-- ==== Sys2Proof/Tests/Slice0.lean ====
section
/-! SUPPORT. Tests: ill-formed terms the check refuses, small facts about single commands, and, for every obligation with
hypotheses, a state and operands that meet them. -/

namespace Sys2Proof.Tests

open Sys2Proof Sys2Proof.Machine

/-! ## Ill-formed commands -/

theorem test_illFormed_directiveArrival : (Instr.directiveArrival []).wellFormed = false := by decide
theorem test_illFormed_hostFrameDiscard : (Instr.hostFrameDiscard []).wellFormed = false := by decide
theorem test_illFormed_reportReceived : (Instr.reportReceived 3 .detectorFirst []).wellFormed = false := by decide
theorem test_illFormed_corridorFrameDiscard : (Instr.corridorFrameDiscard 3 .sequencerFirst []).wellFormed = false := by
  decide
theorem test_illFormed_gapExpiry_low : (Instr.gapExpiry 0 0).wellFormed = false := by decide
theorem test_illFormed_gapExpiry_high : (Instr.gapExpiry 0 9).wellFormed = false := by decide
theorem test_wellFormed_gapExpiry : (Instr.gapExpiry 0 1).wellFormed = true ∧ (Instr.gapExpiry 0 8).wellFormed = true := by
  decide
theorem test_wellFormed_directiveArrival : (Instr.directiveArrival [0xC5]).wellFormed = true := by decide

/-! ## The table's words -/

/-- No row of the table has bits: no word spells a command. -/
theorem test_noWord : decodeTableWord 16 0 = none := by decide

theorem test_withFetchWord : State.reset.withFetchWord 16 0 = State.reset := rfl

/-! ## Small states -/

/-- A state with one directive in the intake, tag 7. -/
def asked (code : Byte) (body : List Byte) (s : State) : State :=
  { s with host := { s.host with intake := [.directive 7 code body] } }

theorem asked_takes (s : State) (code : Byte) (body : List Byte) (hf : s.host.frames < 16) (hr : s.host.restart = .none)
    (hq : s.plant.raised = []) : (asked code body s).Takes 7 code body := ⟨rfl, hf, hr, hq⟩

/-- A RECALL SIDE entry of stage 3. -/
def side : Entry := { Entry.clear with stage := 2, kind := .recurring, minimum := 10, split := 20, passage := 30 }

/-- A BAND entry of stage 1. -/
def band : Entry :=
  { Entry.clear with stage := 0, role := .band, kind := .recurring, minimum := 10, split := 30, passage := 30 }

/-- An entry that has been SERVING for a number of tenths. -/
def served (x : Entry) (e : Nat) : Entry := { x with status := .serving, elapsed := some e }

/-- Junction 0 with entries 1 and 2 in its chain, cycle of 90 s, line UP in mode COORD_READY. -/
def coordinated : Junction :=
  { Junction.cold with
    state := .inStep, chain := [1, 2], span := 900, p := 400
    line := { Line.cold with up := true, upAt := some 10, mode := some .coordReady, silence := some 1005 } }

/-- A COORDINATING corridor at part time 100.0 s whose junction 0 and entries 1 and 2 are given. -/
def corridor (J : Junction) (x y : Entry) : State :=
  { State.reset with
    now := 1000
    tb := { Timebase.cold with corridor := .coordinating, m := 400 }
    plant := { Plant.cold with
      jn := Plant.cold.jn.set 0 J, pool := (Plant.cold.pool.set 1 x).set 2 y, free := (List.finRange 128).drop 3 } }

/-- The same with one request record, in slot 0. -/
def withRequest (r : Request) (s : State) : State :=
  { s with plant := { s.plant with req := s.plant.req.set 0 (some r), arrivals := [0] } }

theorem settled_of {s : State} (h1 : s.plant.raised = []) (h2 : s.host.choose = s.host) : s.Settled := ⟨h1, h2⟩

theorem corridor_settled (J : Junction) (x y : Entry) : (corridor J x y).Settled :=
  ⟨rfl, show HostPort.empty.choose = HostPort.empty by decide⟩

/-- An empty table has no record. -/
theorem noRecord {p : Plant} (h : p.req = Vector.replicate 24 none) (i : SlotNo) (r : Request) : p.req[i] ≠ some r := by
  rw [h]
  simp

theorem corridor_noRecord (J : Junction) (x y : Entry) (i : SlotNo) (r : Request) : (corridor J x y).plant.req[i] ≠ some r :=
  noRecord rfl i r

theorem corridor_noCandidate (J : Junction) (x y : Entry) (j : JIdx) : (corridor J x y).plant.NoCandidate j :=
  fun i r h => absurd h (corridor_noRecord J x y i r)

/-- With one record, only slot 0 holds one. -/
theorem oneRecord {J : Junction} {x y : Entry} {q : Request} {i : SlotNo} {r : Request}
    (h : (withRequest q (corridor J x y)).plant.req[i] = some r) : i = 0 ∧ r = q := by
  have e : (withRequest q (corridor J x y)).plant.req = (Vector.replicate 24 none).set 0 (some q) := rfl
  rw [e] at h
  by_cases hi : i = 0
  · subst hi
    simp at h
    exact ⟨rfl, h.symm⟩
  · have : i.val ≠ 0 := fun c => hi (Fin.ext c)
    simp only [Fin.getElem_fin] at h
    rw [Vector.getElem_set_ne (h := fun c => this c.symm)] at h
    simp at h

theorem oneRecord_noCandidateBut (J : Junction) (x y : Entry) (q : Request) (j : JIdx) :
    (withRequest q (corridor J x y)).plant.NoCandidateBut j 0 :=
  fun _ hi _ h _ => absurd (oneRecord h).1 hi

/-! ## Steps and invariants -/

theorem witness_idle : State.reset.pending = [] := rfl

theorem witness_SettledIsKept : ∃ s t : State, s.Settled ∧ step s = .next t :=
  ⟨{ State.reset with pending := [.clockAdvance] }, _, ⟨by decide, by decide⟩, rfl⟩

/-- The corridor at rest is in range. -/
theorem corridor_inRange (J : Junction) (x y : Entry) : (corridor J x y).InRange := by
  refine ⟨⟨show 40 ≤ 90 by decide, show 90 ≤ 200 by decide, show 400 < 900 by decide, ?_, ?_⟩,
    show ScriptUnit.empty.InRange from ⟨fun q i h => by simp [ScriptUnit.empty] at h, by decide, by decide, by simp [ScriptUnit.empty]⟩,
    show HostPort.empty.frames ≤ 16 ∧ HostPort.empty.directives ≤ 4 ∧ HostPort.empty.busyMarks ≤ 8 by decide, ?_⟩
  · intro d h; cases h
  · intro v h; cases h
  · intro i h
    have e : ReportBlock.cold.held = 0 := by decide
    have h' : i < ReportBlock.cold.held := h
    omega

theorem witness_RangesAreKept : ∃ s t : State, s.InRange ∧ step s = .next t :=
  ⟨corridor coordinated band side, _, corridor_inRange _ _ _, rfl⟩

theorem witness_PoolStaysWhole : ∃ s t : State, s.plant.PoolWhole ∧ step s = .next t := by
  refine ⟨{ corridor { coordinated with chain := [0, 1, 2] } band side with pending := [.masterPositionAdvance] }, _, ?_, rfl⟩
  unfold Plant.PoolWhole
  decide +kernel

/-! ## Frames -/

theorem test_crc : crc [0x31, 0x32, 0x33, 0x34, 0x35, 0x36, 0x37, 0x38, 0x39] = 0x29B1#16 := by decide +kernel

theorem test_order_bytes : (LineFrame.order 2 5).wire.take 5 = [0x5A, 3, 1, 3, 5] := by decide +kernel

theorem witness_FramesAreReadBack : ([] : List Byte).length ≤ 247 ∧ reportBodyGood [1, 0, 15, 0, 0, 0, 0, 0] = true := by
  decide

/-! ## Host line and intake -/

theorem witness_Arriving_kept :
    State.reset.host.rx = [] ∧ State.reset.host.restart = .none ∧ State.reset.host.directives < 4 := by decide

▬▬▬

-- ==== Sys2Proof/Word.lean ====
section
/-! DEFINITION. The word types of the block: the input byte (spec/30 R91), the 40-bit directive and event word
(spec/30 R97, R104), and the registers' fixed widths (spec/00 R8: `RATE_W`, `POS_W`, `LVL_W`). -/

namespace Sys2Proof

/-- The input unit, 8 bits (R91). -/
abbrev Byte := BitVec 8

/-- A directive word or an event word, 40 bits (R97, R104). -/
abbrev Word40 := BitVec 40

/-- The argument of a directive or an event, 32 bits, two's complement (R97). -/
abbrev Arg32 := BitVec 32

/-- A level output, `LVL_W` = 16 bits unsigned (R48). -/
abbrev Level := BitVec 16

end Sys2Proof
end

▬▬▬

# [WHAT IS REQUIRED]
Read through the entries above and copy each line that has the string "event" in it.

# [YOUR RESPONSE]
/-! DEFINITION. The word types of the block: the input byte (spec/30 R91), the 40-bit directive and event word
/-- A directive word or an event word, 40 bits (R97, R104). -/
/-- The argument of a directive or an event, 32 bits, two's complement (R97). -/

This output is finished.